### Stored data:
-- ==== Sys2Proof/Syntax.lean ====
section
/-!
DEFINITION. The commands: one constructor of `Instr` per row of spec/opcode_table.json, with what its rule takes from
outside the block as its operands. A row of the command set (R299) names its accepted command by its handover number.
-/
namespace Sys2Proof

/-- A received RRT segment, its header cut into the fields of R267, with the port and source it came from. -/
structure Seg where
  port    : Nat
  src     : IPv6
  sport   : BitVec 16
  ver     : BitVec 4
  typ     : Byte
  first   : Bool
  last    : Bool
  ackNow  : Bool
  sack    : List (Word × Word)
  dstConn : BitVec 16
  srcConn : BitVec 16
  epoch   : BitVec 32
  seq     : Word
  ack     : Word
  credit  : BitVec 16
  payLen  : BitVec 16
  msgLen  : BitVec 32
  msgOff  : BitVec 32
  tsVal   : BitVec 32
  tsEcho  : BitVec 32
  payload : List Byte
  deriving DecidableEq, Repr

/-- How a tape motion that a command needs comes out. -/
inductive Motion where
  | arrived                              -- the transport did what was asked
  | notReached                           -- the position was not reached (R393)
  | reaction (slot kind : Nat)           -- a supervision reaction interrupted it (R390)
  deriving DecidableEq, Repr

/-- What the read element of one channel gives while a slot passes it (R111): its signal, as values from 64 channel bits before
the predicted first bit of the segment to 64 after its last, at whatever resolution. -/
structure TrackSignal where
  channel : Nat
  signal  : List Int
  deriving DecidableEq, Repr

/-- What the read elements give of an insole data set that has just been written; none: what was written, without a fault
(log 46). -/
abbrev ReadBack := Option (List TrackSignal)

/-- What the read-back of a zone commit gives in copies A and B, in the order in which parts are written (R168, R239); past the
end of a list, what was written. -/
structure ZoneEnv where
  copyA : List ReadBack
  copyB : List ReadBack
  deriving DecidableEq, Repr

/-- An insole data set that LOAD finds in copy A (0) or B (1) of the zone: its slot and, where no reads are given, the payload that
the read elements give without a fault; else what they give read by read, the first and those of ladder steps 4 and 5 (log 46). -/
structure InsoleFound where
  copy    : Nat
  slot    : Nat
  payload : List Byte
  reads   : List (List TrackSignal)
  deriving DecidableEq, Repr

/-- A data set that the recovery scan of R247 reads: where it lies, the header fields that the scan uses, whether it
decodes, the runs of records that have bytes in it (stream, first, last), the highest record of each stream that ends in it,
the chains whose first click begins in it (stream, manifest entry, RECORD), and the in-line segment found in it. -/
structure ScanSet where
  slot    : Nat
  wrap    : Nat
  typ     : Nat
  member  : Nat
  group   : Nat
  index   : Nat
  dsSeq   : Word
  generation : BitVec 32
  decodes : Bool
  runs    : List (BitVec 16 × Word × Word)
  ended   : List (BitVec 16 × Word)
  chains  : List (BitVec 16 × Byte × Word)
  segment : List Byte
  deriving DecidableEq, Repr

/-- What a self-calibration or full calibration finds (R493, R496): the values by register address, those of HFM registers
(module, address, value), the lateral signs and offsets (R489), and how many channels were calibrated. -/
structure CalFound where
  values   : List (Nat × Word)
  lateral  : List (Bool × BitVec 32)
  hfm      : List (Nat × Nat × BitVec 16)
  channels : Nat
  deriving DecidableEq, Repr

/-- What LOAD finds in the drive (R319): presence, format, the insole data sets of both copies in the order of their slots, the data sets of a scan, where the last heel copy of the highest generation lies (wrap and slot), calibration,
the pack offsets and the stripe check of R457. -/
structure LoadEnv where
  present  : Bool
  ztf1     : Bool
  setOk    : Bool
  parts    : List InsoleFound
  scan     : List ScanSet
  heel     : Option (Nat × Nat)
  cal      : Option CalFound
  pack     : BitVec 32 × BitVec 32
  zone     : ZoneEnv
  motion   : Motion
  deriving DecidableEq, Repr

/-- What a calibration run meets: the values found and the motion's outcome, and whether the store reads back. -/
structure CalEnv where
  found    : Option CalFound
  readBack : Bool
  motion   : Motion
  deriving DecidableEq, Repr

/-- What a loop test run meets (R396). -/
structure TestEnv where
  locked  : Bool
  samples : BitVec 32
  failure : Option (Nat × Nat)
  deriving DecidableEq, Repr

/-- What an attempt of the start-up sequence meets (R471, R472): lock, NOR and SFDP answers, DDR training per channel,
and whether SEC can make the boot record (R507). -/
structure StartEnv where
  pllLocks  : Bool
  norAnswer : Bool
  xspi      : Bool
  erase64k  : Bool
  headerOk  : Bool × Bool
  ddrTrains : Bool × Bool
  recordOk  : Bool
  deriving DecidableEq, Repr

/-- The straps at the release of PORST_N (R469, R550). -/
structure Straps where
  role     : Bool
  id       : BitVec 4
  sbMode   : Bool
  testMode : BitVec 2
  deriving DecidableEq, Repr

/-- What the servo element of one lateral input gives for a frame: stripe centres in 1/16 channel bit, counted as the frame
passes; each burst lists its stripes by their numbers 1 to 3, whichever passes first; a missing stripe is none (R63, R64). -/
structure ServoFrame where
  k    : List (Option Int)
  flag : Option Int
  p    : List (Option Int)
  m    : List (Option Int)
  deriving DecidableEq, Repr

/-- A rectified pulse of an eyelet input: its samples as places in 1/16 channel bit of TPOS from the prediction, with their
amplitudes (R75). -/
abbrev Pulse := List (Int × Nat)

/-- The pulses that one eyelet input shows for a window (R75). -/
abbrev Marks := List Pulse

/-- How a register access reaches the register file (R10). -/
inductive Path where
  | rrt | sideband | cobbler
  deriving DecidableEq, Repr

/-- Why MAC, IPv6 or UDP drops a frame (R259, R260, R263, R264, R266). -/
inductive DropCause where
  | fcs | fec | tooLong | notOurMac | vlan | version | extension | nextHeader | notOurIp | lengthMismatch
  | udpPort | checksum | hopLimit | otherIcmp | routerAdvert
  deriving DecidableEq, Repr

/-- One Andola flit (R446). -/
structure Flit where
  ftype  : BitVec 3
  vc     : BitVec 2
  dst    : BitVec 4
  src    : BitVec 4
  seq    : BitVec 16
  ackSeq : BitVec 16
  crVc   : BitVec 2
  crCnt  : BitVec 6
  payload : List Byte
  deriving DecidableEq, Repr

/-- The master's beacon for an eyelet boundary (R452). -/
structure Beacon where
  tposE : Word
  freq  : BitVec 32
  mode  : BitVec 3
  dir   : Bool
  fly   : Bool
  depOfs : BitVec 16
  deriving DecidableEq, Repr

/-- A member's data set as its master sends it (R454): the header values of R43 that the member needs, its slot, and whether it
is its group's last. -/
structure SentSet where
  band  : Nat
  width : Nat
  lane  : Nat
  wrap  : Nat
  slot  : Nat
  group : Nat
  index : Nat
  generation : Nat
  dsSeq : Word
  flushEnd : Bool
  last  : Bool
  deriving DecidableEq, Repr

/-- A click as a stripe master sends it to the member that codes it (R456): the master's number for it and what R187 to R195
fix about it. -/
structure SentClick where
  click    : Nat
  stream   : Nat
  chain    : Nat
  record   : Word
  reset    : Bool
  recStart : Bool
  cutFlush : Bool
  urgent   : Bool
  ends     : List Nat
  affinity : Nat
  deriving DecidableEq, Repr

/-- What the messages between the devices of a set say (R444, R454, R456, R457, R529). The spec gives them no layout
(log 21). -/
inductive LinkMsg where
  | dataSet (x : SentSet) (payload : List Byte)
  | click (c : SentClick) (input : List Byte)
  | verdict (typ : Nat) (dsSeq : Word) (passed : Bool)
  | displaced (dsSeq : Word) (slot : Nat)
  | superseded (typ : Nat) (dsSeq : Word)
  | coded (click : Nat) (raw : Bool) (bytes : List Byte)
  | placed (click : Nat)
  | want (wrap group index : Nat) (entry : List Byte)
  | readBack (wrap group index klass : Nat) (payload : List Byte)
  | entries (es : List (List Byte))
  | snapshot (id : Nat) (target : Word)
  | load
  | unload
  | streaming (moving : Bool)
  | sessionEnd (commit : Word)
  deriving DecidableEq, Repr

/-- What a member reports at link-up (R450), with its IDENTITY entry and its boot record and amendments (R514), each as the
entry's bytes from the fifth on. -/
structure LinkInfo where
  mode     : BitVec 2
  id       : BitVec 4
  role     : Bool
  ident    : Word
  fwDigest : List Byte
  latency  : BitVec 16
  idTaken  : Bool
  identity : List Byte
  records  : List (List Byte)
  deriving DecidableEq, Repr

/-- I3C common command codes of R525. -/
inductive Ccc where
  | setdasa (a : BitVec 7)
  | entdaa (a : BitVec 7)
  | rstdaa
  | get (what : Nat)
  | enec
  | disec
  | other
  deriving DecidableEq, Repr

/-- Where a trace arm comes from: a MAINT_TRACE command, or a write of TCE.TRACE[t] (R395, R403). -/
inductive TraceArm where
  | command (h : Nat)
  | register (t : Nat)
  deriving DecidableEq, Repr

/-- What goes wrong in a CMP engine: nothing, an uncorrectable error of its history SRAM or of the history slot (R202), or
a body that does not decode to its input (R200). -/
inductive EngineErr where
  | none | sram | historySlot | miscode
  deriving DecidableEq, Repr

/-- The commands of spec/opcode_table.json. -/
inductive Instr where
  | openStream (h : Nat)
  | closeStream (h : Nat)
  | writeRecord (h : Nat)
  | readRecord (h : Nat) (motion : Motion)
  | locate (h : Nat) (motion : Motion)
  | flush (h : Nat)
  | queryIndex (h : Nat)
  | readLog (h : Nat)
  | resume (h : Nat)
  | load (h : Nat) (env : LoadEnv)
  | unload (h : Nat) (zone : ZoneEnv) (motion : Motion)
  | snapshot (h : Nat)
  | calibrateStore (h : Nat) (readBack : Bool)
  | calibrateSelf (h : Nat) (env : CalEnv)
  | calibrateFull (h : Nat) (env : CalEnv)
  | calibrateInvalidate (h : Nat)
  | loopOpen (h : Nat)
  | loopClose (h : Nat)
  | loopTestRun (h : Nat) (env : TestEnv)
  | nvmRead (h : Nat)
  | nvmWrite (h : Nat) (readBack : Bool)
  | nvmPrefer (h : Nat)
  | nvmInvalidate (h : Nat)
  | nvmVerify (h : Nat)
  | maintEnd (h : Nat)
  | cobblerRestartCmd (h : Nat)
  | deviceRestartCmd (h : Nat) (env : StartEnv)
  | traceArm (a : TraceArm)
  | traceStop (h : Nat)
  | traceRead (h : Nat)
  | dispatchCommand
  | syn (seg : Seg)
  | ack (seg : Seg)
  | fin (seg : Seg)
  | rst (seg : Seg)
  | cmd (seg : Seg)
  | mgmtReadRequest (seg : Seg)
  | mgmtWriteRequest (seg : Seg)
  | segmentTransmit
  | lastAckClose (conn : Nat)
  | retransmissionTimeout (conn : Nat)
  | delayedAck (conn : Nat)
  | keepaliveTimeout (conn : Nat)
  | creditProbe (conn : Nat)
  | synAckTimeout (conn : Nat)
  | orphanExpiry (orphan : Nat)
  | neighborSolicitation (port : Nat) (target src : IPv6) (mac : Word) (hopLimit : Byte)
  | neighborAdvertisement (port : Nat) (target : IPv6) (mac : Word) (hopLimit : Byte)
  | mldQuery (port : Nat) (src : IPv6)
  | echoRequest (port : Nat) (src dst : IPv6) (body : List Byte)
  | pfcFrame (port : Nat) (quanta : List (Nat × BitVec 16))
  | pauseFrame (port : Nat)
  | pfcStorm (port : Nat) (prio : Nat)
  | linkUp (port : Nat)
  | linkDown (port : Nat)
  | dadTimeout (port : Nat) (global duplicate : Bool)
  | idleCut (stream : BitVec 16)
  | compressionJobStart (engine : Nat)
  | clickCoded (engine : Nat) (err : EngineErr)
  | decompressionJobStart (engine : Nat)
  | clickDecoded (engine : Nat) (err : EngineErr)
  | contextSpill (stream : BitVec 16)
  | contextRestore (stream : BitVec 16)
  | dataSetClose
  | c3Fold (accError : Bool)
  | fifoMark
  | dataSetStart (underrun : List Nat)
  | verifyWindow (reads : List TrackSignal)
  | c1CodewordDecoded (channel codeword : Nat)
  | c2Decode
  | verifyDecision
  | speedMatch (running : Nat)
  | holdEnd
  | sessionIdleTimeout
  | wrapTurn (zone : ZoneEnv)
  | indexCommitMerge
  | zoneCommit (zone : ZoneEnv)
  | reDecode
  | c3ErasureDecode
  | groupReread (reads : List (Nat × List TrackSignal))
  | eyeletWindowClose (lower upper : Marks)
  | lateralSample (input : Nat) (frame : Option ServoFrame)
  | bandWordDecoded (lower upper : Bool)
  | signatureSeen (endSig : Bool)
  | uncertainTimeout
  | snapshotFire
  | snapshotReadout
  | weltValue (samples : List (Nat × List Int))
  | hfmFaultPoll (responses : List (Nat × List (BitVec 40)))
  | hfmFrameSend (module : Nat) (command : BitVec 32) (response : BitVec 40)
  | enableGroupStep
  | fifoPointerMismatch (id : Nat)
  | ddrRefresh (double : Bool)
  | ddrZqCalibration
  | ddrRetrain (subchannel : Nat)
  | patrolScrub (corrected : List Nat) (uncorrectable : List Nat) (passDone : Bool)
  | poolQuery (owner : BitVec 3) (handle : BitVec 32)
  | poolAllocate (owner : BitVec 3) (handle : BitVec 32)
  | poolShare (owner : BitVec 3) (handle : BitVec 32)
  | poolRelease (owner : BitVec 3) (handle : BitVec 32)
  | dmaGo (channel : Nat)
  | dmaStop (channel bursts : Nat)
  | dmaClear (channel : Nat)
  | dmaChannelStart
  | dmaChannelDone
  | dmaHalted
  | loopSample (slot : Nat) (lost : Bool) (delay : BitVec 12)
  | profileGeneratorStep
  | appendResumeAfterStop
  | loopCtrlWrite (value mask : Word)
  | pwmPeriod (group : Nat)
  | currentSenseConversion (codes : List (Int × Int))
  | reelCommutation (reel : Nat)
  | alignEnd (reel : Nat)
  | eyeletTimeout
  | observerReacqAttempt (reel : Nat) (plausible : Bool)
  | bootstrapEnd
  | stepperHold
  | quadratureEdge (q : Nat) (a b : Bool)
  | quadratureIndex (q : Nat)
  | gateDriverFault (g : Nat)
  | gdEnReassert (g : Nat)
  | gdRestartCheck (g : Nat) (high : Bool)
  | cascadeLinkUp (port member : Nat) (info : LinkInfo)
  | cascadeJoin (member : Nat)
  | flitReceived (port : Nat) (flit : List Byte)
  | replayTimeout (port : Nat)
  | beaconReceived (beacon : Beacon)
  | beaconMiss
  | cascadeLoss (member : Nat) (ofMaster : Bool)
  | memberLeave (member : Nat)
  | fcInChange (level : BitVec 2)
  | porstAssert
  | porstRelease (straps : Straps) (env : StartEnv)
  | retryTimer (env : StartEnv)
  | retryNow (env : StartEnv)
  | retryHoldTimeout
  | setPref (slotB : Bool)
  | norReadPage (addr : BitVec 32)
  | norProgramPage (addr : BitVec 32)
  | norEraseBlock (addr : BitVec 32)
  | norReadSfdp (addr : BitVec 32) (page : List Byte)
  | norOperationDone (failed : Bool)
  | standbyRequest
  | standbyReq (active : Bool)
  | wakeN
  | wakeCartridge
  | wakeTimer
  | railWaitEnd (env : StartEnv)
  | brownOut
  | thermalSample (sensors : List Int) (env : StartEnv)
  | railSample (mv : List (BitVec 16)) (outFor1ms : List Bool)
  | hfmTempPoll (temps : List (Nat × Option (BitVec 10)))
  | cobblerKick
  | watchdogExpiry (ddrOk slotOk : Bool) (env : StartEnv)
  | sidebandRead (addr : BitVec 24) (pecOk lengthOk : Bool)
  | sidebandWrite (addr : BitVec 24) (value mask : Word) (pecOk lengthOk : Bool)
  | sidebandResult (pecOk : Bool)
  | registerWrite (path : Path) (addr : BitVec 24) (value mask : Word)
  | rcFieldRead (path : Path) (addr : BitVec 24)
  | cartridgeEjected
  | interlockChange (loader active : Bool)
  | gpioInputChange (ball : Nat) (level : Bool)
  | pinFunctionChange (ball : Nat) (value mask : Word)
  | pinWindowEnd (ball : Nat)
  | jtagInstruction (code : BitVec 6)
  | eyeletMarkCounted (interval : Nat)
  | pfcPauseEnd (port prio : Nat)
  | receivedFrameDropped (port : Nat) (cause : DropCause)
  | i3cCommand (ccc : Ccc)
  | cobblerRestartDone
  | brownOutRelease (env : StartEnv)
  | vaonRise
  deriving DecidableEq, Repr

end Sys2Proof
end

### Task description:
For this exercise, output exactly the lines above from the line with "(underrun : List Nat)" to the line with "(flit : List Byte)", counting both, and leave out the rest.

### Solved exercise:
  | dataSetStart (underrun : List Nat)
  | verifyWindow (reads : List TrackSignal)
  | c1CodewordDecoded (channel codeword : Nat)
  | c2Decode
  | verifyDecision
  | speedMatch (running : Nat)
  | holdEnd
  | sessionIdleTimeout
  | wrapTurn (zone : ZoneEnv)
  | indexCommitMerge
  | zoneCommit (zone : ZoneEnv)
  | reDecode
  | c3ErasureDecode
  | groupReread (reads : List (Nat × List TrackSignal))
  | eyeletWindowClose (lower upper : Marks)
  | lateralSample (input : Nat) (frame : Option ServoFrame)
  | bandWordDecoded (lower upper : Bool)
  | signatureSeen (endSig : Bool)
  | uncertainTimeout
  | snapshotFire
  | snapshotReadout
  | weltValue (samples : List (Nat × List Int))
  | hfmFaultPoll (responses : List (Nat × List (BitVec 40)))
  | hfmFrameSend (module : Nat) (command : BitVec 32) (response : BitVec 40)
  | enableGroupStep
  | fifoPointerMismatch (id : Nat)
  | ddrRefresh (double : Bool)
  | ddrZqCalibration
  | ddrRetrain (subchannel : Nat)
  | patrolScrub (corrected : List Nat) (uncorrectable : List Nat) (passDone : Bool)
  | poolQuery (owner : BitVec 3) (handle : BitVec 32)
  | poolAllocate (owner : BitVec 3) (handle : BitVec 32)
  | poolShare (owner : BitVec 3) (handle : BitVec 32)
  | poolRelease (owner : BitVec 3) (handle : BitVec 32)
  | dmaGo (channel : Nat)
  | dmaStop (channel bursts : Nat)
  | dmaClear (channel : Nat)
  | dmaChannelStart
  | dmaChannelDone
  | dmaHalted
  | loopSample (slot : Nat) (lost : Bool) (delay : BitVec 12)
  | profileGeneratorStep
  | appendResumeAfterStop
  | loopCtrlWrite (value mask : Word)
  | pwmPeriod (group : Nat)
  | currentSenseConversion (codes : List (Int × Int))
  | reelCommutation (reel : Nat)
  | alignEnd (reel : Nat)
  | eyeletTimeout
  | observerReacqAttempt (reel : Nat) (plausible : Bool)
  | bootstrapEnd
  | stepperHold
  | quadratureEdge (q : Nat) (a b : Bool)
  | quadratureIndex (q : Nat)
  | gateDriverFault (g : Nat)
  | gdEnReassert (g : Nat)
  | gdRestartCheck (g : Nat) (high : Bool)
  | cascadeLinkUp (port member : Nat) (info : LinkInfo)
  | cascadeJoin (member : Nat)
  | flitReceived (port : Nat) (flit : List Byte)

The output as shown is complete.